● **Exercise instructions**: Among the lines below, a stretch begins at the one with "translation leads. -/" and ends at the one with "parts := s.part.parts.map". Repeat that stretch exactly, ends included.

● **Input**:
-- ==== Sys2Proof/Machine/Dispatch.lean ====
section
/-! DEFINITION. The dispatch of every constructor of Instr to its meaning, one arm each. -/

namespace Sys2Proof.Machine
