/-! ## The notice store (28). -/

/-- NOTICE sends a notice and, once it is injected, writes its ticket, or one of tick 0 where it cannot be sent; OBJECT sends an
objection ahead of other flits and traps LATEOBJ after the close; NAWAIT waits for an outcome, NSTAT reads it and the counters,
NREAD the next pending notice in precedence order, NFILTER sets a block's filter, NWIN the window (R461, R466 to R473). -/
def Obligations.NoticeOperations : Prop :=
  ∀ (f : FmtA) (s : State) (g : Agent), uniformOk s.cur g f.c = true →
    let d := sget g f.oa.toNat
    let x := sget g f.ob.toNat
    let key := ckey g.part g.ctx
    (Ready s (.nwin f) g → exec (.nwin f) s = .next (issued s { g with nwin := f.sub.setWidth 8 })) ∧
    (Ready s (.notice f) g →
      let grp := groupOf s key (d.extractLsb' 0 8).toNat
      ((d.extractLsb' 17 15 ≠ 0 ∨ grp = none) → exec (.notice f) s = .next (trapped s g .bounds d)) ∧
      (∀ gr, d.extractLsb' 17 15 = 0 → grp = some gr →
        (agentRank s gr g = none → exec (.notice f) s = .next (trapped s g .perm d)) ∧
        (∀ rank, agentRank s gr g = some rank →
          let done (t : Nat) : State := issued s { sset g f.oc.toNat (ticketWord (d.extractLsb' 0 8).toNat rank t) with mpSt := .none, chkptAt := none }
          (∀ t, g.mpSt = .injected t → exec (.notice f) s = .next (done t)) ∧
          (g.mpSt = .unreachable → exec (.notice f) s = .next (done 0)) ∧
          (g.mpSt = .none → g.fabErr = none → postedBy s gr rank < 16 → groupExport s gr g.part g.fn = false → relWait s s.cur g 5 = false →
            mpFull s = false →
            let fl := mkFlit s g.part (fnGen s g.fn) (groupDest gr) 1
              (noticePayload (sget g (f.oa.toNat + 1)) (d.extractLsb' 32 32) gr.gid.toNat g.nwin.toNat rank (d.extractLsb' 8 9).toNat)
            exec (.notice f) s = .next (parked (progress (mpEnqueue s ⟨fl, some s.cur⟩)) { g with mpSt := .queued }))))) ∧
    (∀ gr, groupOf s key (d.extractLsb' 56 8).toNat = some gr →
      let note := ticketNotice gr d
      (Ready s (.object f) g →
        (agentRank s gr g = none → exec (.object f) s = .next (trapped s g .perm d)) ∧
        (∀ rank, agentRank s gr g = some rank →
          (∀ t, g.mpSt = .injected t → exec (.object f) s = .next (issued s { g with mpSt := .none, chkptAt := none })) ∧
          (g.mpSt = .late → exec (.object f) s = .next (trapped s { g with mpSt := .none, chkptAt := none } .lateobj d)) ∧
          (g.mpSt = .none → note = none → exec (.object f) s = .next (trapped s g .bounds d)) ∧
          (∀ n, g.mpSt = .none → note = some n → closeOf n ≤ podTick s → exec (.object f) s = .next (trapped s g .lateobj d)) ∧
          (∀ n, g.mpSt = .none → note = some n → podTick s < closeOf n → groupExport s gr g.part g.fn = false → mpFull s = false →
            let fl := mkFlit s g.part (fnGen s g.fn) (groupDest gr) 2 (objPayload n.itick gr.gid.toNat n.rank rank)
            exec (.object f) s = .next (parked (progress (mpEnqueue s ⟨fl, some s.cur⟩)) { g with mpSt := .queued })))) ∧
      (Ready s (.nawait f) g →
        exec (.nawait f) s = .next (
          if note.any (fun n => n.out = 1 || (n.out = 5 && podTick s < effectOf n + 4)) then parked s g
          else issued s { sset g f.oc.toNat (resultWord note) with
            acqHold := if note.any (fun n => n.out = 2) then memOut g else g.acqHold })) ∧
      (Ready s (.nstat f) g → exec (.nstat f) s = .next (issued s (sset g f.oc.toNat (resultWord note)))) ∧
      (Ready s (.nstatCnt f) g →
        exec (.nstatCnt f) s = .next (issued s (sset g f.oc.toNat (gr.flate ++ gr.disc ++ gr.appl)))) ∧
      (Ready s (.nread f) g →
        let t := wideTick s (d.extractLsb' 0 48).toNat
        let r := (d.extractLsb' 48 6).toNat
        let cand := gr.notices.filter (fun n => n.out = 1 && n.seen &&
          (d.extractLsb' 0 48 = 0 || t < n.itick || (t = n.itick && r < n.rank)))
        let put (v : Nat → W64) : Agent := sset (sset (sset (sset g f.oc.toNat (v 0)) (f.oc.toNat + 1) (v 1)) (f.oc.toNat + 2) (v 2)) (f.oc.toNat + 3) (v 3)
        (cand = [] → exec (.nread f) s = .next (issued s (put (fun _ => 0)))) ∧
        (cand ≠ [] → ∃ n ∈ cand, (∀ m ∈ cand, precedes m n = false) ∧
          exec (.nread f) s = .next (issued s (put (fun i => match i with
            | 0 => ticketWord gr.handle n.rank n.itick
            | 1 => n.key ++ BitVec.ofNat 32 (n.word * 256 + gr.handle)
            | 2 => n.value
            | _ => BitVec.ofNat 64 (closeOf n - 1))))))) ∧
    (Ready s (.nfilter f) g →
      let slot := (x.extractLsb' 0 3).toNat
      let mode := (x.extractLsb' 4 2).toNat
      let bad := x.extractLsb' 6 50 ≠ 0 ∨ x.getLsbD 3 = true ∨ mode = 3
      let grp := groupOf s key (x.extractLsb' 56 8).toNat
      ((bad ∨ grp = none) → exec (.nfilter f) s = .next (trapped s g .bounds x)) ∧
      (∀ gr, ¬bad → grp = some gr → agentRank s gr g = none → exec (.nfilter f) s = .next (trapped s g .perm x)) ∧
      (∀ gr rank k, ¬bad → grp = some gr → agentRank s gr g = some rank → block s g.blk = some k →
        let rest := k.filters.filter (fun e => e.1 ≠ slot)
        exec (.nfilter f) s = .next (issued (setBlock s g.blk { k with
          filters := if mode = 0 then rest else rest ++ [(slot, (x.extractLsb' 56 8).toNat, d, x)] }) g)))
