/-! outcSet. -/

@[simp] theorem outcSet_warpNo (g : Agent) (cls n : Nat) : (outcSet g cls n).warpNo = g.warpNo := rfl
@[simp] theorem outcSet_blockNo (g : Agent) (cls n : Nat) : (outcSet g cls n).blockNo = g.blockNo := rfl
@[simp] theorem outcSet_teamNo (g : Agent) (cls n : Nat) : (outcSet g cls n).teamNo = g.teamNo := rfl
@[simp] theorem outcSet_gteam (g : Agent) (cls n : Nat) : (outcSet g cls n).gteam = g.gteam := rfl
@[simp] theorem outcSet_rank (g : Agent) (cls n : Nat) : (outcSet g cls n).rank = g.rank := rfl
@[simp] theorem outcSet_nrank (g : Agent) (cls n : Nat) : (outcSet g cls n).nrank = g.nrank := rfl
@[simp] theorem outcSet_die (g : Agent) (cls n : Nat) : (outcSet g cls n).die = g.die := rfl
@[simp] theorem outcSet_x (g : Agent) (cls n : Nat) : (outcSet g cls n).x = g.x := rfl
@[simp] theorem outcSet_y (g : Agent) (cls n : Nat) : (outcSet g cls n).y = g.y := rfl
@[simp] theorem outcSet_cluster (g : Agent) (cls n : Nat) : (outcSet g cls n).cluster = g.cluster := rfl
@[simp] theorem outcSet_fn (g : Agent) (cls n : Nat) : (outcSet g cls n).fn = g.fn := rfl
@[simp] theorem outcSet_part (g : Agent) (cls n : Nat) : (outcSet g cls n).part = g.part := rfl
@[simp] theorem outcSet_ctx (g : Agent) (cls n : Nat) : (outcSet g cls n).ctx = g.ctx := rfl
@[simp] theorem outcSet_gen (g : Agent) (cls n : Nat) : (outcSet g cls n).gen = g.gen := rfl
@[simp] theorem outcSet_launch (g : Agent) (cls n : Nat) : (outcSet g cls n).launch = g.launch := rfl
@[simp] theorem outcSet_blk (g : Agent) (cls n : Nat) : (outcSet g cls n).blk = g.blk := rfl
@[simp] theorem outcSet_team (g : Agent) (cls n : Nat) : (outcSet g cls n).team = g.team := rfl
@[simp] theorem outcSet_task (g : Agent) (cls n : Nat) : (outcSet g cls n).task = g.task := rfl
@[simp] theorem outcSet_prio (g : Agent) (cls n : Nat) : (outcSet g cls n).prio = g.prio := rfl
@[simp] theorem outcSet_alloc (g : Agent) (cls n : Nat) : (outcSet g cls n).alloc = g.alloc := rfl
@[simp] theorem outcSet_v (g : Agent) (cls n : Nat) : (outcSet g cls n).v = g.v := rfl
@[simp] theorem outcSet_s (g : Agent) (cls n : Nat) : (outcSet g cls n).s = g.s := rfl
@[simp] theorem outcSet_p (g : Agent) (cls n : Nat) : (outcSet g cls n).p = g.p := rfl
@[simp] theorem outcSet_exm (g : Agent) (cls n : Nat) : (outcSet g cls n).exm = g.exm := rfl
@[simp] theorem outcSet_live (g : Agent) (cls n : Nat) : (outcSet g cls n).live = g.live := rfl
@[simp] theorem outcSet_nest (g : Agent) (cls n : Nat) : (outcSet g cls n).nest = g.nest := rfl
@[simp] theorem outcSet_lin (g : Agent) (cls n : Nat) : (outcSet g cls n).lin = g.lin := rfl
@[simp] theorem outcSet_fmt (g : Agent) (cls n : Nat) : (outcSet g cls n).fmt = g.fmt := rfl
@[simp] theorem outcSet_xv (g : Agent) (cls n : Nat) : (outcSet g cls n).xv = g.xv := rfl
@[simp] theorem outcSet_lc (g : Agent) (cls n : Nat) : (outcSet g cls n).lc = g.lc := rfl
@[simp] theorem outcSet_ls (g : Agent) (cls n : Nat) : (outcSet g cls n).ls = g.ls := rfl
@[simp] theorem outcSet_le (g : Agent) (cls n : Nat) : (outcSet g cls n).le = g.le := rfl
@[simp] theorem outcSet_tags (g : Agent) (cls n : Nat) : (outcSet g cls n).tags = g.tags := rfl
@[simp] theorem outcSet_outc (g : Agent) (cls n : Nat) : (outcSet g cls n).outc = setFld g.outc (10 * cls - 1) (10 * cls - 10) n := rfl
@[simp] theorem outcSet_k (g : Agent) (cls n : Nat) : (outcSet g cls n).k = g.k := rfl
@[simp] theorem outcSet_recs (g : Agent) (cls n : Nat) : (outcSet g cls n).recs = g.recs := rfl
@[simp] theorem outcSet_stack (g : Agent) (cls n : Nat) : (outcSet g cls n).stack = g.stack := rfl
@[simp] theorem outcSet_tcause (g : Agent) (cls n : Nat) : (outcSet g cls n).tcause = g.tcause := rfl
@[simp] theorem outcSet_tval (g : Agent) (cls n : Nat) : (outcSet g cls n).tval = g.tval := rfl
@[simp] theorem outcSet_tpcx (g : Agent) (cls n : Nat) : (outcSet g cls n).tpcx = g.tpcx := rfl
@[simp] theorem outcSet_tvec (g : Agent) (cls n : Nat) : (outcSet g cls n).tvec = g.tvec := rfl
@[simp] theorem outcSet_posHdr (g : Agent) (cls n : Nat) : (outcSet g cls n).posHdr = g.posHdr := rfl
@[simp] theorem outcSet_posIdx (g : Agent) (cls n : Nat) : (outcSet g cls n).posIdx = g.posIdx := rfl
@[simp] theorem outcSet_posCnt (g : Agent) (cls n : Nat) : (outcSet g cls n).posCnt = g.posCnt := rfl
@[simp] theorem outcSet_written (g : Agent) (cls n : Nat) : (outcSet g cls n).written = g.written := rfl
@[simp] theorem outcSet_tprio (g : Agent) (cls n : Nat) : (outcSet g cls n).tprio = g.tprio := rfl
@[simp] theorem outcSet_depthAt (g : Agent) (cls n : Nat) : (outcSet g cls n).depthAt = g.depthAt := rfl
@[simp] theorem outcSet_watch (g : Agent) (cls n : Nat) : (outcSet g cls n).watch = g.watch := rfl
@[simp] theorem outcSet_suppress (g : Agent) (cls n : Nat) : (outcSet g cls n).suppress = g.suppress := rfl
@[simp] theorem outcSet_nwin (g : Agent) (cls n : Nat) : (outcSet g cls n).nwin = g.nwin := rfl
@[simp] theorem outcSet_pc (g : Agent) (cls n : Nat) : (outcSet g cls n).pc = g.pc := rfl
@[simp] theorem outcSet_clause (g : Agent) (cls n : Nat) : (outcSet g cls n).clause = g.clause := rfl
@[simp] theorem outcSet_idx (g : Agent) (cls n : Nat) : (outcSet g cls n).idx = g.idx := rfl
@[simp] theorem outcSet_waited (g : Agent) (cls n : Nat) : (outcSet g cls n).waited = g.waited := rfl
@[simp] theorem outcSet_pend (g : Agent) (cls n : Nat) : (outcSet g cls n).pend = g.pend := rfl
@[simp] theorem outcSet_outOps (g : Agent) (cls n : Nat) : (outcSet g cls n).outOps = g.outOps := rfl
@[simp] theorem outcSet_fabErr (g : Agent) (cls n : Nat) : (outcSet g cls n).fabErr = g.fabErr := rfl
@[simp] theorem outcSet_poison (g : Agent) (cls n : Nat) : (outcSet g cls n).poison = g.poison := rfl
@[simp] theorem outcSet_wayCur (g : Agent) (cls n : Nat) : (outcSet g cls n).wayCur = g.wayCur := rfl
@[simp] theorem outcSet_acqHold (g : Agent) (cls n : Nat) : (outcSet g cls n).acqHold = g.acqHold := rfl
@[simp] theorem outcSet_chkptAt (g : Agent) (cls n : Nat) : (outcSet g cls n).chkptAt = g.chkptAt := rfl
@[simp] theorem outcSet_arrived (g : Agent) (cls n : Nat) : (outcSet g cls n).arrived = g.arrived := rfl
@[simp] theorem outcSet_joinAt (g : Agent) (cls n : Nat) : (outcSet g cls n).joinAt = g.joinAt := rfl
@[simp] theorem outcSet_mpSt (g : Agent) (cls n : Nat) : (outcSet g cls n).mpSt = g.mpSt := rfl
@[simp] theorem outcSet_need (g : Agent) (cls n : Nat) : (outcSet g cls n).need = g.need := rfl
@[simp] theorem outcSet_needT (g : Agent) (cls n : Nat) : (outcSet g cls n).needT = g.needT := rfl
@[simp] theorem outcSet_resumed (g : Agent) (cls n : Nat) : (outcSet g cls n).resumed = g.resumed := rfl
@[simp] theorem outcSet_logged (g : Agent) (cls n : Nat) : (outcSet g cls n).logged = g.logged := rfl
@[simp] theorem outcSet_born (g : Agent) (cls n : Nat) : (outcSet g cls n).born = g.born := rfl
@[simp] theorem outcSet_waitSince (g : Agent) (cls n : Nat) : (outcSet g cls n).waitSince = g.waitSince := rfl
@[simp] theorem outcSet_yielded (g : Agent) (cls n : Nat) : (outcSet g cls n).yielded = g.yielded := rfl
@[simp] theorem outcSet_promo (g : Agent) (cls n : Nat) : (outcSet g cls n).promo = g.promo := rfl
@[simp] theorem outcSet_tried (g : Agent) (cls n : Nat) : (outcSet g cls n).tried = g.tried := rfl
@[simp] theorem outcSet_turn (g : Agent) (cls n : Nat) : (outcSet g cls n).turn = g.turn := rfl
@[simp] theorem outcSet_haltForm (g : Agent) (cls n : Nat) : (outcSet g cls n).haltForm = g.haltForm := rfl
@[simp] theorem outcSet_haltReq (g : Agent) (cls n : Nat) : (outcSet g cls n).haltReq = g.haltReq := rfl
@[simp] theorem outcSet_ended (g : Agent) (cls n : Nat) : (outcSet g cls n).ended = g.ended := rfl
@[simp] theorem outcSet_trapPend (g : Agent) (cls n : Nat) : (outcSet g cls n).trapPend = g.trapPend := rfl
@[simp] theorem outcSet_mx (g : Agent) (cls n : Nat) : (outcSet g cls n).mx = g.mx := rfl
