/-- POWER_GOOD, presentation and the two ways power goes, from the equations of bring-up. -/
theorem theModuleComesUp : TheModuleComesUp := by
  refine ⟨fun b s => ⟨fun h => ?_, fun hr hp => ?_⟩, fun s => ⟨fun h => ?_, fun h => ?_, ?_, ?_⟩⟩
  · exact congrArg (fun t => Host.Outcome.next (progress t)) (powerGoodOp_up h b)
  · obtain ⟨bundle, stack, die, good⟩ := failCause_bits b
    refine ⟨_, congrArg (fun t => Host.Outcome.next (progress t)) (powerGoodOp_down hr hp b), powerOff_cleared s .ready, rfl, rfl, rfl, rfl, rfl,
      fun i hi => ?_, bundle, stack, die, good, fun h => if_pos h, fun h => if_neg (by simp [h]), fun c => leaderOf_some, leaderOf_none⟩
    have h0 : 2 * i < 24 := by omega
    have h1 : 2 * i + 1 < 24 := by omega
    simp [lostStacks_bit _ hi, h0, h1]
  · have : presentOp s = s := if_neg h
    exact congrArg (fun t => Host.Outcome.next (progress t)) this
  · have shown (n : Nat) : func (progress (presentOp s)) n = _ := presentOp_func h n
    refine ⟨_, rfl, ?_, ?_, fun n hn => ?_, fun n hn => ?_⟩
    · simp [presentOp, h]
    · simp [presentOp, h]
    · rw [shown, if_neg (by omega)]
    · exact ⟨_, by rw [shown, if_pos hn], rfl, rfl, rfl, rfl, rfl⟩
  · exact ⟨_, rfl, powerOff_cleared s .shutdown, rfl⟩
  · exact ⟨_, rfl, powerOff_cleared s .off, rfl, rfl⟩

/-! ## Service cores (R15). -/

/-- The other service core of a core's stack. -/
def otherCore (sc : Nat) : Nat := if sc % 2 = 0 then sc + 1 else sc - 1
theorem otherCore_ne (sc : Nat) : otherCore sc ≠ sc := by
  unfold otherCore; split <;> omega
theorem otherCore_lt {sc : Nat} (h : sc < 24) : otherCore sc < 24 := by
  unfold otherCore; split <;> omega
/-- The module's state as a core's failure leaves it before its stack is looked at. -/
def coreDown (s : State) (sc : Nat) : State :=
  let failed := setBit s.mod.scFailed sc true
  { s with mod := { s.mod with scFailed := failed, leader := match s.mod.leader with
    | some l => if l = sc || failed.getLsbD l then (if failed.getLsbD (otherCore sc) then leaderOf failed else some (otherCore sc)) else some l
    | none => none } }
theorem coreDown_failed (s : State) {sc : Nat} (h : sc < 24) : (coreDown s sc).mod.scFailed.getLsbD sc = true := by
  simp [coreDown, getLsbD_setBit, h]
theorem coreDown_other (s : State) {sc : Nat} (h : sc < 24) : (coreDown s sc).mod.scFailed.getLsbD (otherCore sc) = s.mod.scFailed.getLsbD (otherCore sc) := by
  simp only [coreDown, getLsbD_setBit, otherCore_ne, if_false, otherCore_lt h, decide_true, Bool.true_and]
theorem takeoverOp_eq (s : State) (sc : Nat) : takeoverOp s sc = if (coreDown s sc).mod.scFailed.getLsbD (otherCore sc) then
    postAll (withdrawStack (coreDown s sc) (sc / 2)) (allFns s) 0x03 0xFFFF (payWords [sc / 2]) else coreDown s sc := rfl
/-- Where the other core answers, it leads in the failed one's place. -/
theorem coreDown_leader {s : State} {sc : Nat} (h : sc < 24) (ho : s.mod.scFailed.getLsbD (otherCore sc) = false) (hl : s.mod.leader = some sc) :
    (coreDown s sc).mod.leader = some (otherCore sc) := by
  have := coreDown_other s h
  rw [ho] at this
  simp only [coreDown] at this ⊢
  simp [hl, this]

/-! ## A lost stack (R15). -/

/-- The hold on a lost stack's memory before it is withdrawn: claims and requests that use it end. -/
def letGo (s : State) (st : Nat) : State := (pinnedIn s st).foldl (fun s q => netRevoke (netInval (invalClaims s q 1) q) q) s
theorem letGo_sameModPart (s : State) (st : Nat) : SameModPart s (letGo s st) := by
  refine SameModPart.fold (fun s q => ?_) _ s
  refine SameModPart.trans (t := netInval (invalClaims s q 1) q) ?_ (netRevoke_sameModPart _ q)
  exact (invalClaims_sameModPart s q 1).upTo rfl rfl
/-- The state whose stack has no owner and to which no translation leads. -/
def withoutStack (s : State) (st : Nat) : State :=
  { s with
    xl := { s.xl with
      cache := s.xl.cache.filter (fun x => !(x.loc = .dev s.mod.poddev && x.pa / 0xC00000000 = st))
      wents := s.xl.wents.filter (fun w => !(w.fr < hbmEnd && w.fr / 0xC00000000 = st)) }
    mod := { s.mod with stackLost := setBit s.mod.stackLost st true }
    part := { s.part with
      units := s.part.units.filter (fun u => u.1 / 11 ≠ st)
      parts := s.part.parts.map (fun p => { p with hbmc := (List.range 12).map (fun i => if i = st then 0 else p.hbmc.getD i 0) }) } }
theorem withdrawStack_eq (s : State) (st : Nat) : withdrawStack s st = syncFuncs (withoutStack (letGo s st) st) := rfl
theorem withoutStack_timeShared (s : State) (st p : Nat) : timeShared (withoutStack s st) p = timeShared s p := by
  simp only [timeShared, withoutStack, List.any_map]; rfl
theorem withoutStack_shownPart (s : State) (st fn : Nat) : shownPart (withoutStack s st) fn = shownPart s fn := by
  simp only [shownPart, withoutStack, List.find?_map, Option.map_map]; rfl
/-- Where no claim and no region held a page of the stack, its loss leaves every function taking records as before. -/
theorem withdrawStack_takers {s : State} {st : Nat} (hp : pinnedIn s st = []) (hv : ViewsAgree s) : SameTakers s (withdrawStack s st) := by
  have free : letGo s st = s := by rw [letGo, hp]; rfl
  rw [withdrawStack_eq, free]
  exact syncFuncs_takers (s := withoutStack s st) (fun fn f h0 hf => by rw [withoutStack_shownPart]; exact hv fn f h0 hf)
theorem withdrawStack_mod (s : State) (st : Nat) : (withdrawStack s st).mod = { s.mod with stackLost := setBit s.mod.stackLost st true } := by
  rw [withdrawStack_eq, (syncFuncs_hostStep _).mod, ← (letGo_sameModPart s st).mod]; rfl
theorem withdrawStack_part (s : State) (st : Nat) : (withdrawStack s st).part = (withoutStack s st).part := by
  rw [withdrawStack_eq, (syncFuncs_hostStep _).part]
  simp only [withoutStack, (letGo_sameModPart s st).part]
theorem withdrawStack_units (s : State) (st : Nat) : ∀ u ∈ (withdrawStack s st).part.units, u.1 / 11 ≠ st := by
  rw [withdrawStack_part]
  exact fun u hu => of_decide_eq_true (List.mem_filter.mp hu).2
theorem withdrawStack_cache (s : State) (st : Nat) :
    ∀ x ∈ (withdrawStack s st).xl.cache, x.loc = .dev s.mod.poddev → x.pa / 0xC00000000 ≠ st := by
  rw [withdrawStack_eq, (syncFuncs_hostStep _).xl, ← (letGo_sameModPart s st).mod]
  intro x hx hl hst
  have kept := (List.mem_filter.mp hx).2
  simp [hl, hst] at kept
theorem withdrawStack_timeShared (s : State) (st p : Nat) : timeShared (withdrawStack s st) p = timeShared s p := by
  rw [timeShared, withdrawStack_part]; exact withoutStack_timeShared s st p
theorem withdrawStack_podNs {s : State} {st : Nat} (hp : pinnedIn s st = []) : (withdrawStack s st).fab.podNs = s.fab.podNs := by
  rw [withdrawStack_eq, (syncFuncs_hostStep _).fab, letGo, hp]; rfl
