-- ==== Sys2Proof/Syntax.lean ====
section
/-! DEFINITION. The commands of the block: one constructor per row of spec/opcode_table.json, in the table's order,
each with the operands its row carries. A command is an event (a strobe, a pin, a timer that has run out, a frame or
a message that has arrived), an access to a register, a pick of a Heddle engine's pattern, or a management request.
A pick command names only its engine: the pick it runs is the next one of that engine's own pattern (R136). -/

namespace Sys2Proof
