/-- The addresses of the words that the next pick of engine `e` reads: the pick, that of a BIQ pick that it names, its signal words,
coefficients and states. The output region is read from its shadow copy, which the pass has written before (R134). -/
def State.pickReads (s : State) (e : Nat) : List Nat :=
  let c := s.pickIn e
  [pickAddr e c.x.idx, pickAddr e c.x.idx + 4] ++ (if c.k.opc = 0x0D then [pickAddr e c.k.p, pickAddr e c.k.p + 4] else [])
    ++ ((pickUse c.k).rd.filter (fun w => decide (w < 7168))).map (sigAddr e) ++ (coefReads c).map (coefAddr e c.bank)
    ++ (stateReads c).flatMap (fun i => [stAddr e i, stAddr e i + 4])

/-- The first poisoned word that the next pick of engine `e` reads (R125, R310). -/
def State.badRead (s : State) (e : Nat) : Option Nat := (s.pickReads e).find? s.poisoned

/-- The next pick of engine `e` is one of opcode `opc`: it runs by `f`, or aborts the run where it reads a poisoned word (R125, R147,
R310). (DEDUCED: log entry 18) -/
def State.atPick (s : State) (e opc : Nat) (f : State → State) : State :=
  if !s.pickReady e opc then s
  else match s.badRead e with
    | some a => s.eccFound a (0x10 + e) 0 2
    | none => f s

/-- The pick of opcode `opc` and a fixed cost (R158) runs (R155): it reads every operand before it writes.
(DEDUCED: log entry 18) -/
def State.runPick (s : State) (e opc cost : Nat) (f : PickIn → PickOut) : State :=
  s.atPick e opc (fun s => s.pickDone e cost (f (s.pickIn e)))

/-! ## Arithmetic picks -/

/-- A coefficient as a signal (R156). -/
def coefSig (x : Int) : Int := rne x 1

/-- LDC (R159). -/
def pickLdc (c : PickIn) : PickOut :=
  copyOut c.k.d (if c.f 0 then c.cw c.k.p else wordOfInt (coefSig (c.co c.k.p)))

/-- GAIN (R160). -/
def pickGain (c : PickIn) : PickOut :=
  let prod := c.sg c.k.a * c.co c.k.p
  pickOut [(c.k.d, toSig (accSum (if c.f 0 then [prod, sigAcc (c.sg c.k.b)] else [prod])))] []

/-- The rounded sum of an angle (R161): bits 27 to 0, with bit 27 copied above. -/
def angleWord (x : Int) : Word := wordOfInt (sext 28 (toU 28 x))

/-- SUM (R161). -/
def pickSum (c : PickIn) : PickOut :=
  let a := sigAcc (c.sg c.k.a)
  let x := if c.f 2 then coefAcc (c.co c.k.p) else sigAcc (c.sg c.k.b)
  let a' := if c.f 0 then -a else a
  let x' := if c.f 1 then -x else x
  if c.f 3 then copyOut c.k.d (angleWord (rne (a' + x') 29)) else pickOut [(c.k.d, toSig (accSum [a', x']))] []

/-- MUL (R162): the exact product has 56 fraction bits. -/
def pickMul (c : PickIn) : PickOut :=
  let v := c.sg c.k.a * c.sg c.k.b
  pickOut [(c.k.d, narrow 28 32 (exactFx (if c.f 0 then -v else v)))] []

● **Response**:
/-- The state whose stack has no owner and to which no translation leads. -/
def withoutStack (s : State) (st : Nat) : State :=
  { s with
    xl := { s.xl with
      cache := s.xl.cache.filter (fun x => !(x.loc = .dev s.mod.poddev && x.pa / 0xC00000000 = st))
      wents := s.xl.wents.filter (fun w => !(w.fr < hbmEnd && w.fr / 0xC00000000 = st)) }
    mod := { s.mod with stackLost := setBit s.mod.stackLost st true }
    part := { s.part with
      units := s.part.units.filter (fun u => u.1 / 11 ≠ st)
      parts := s.part.parts.map (fun p => { p with hbmc := (List.range 12).map (fun i => if i = st then 0 else p.hbmc.getD i 0) }) } }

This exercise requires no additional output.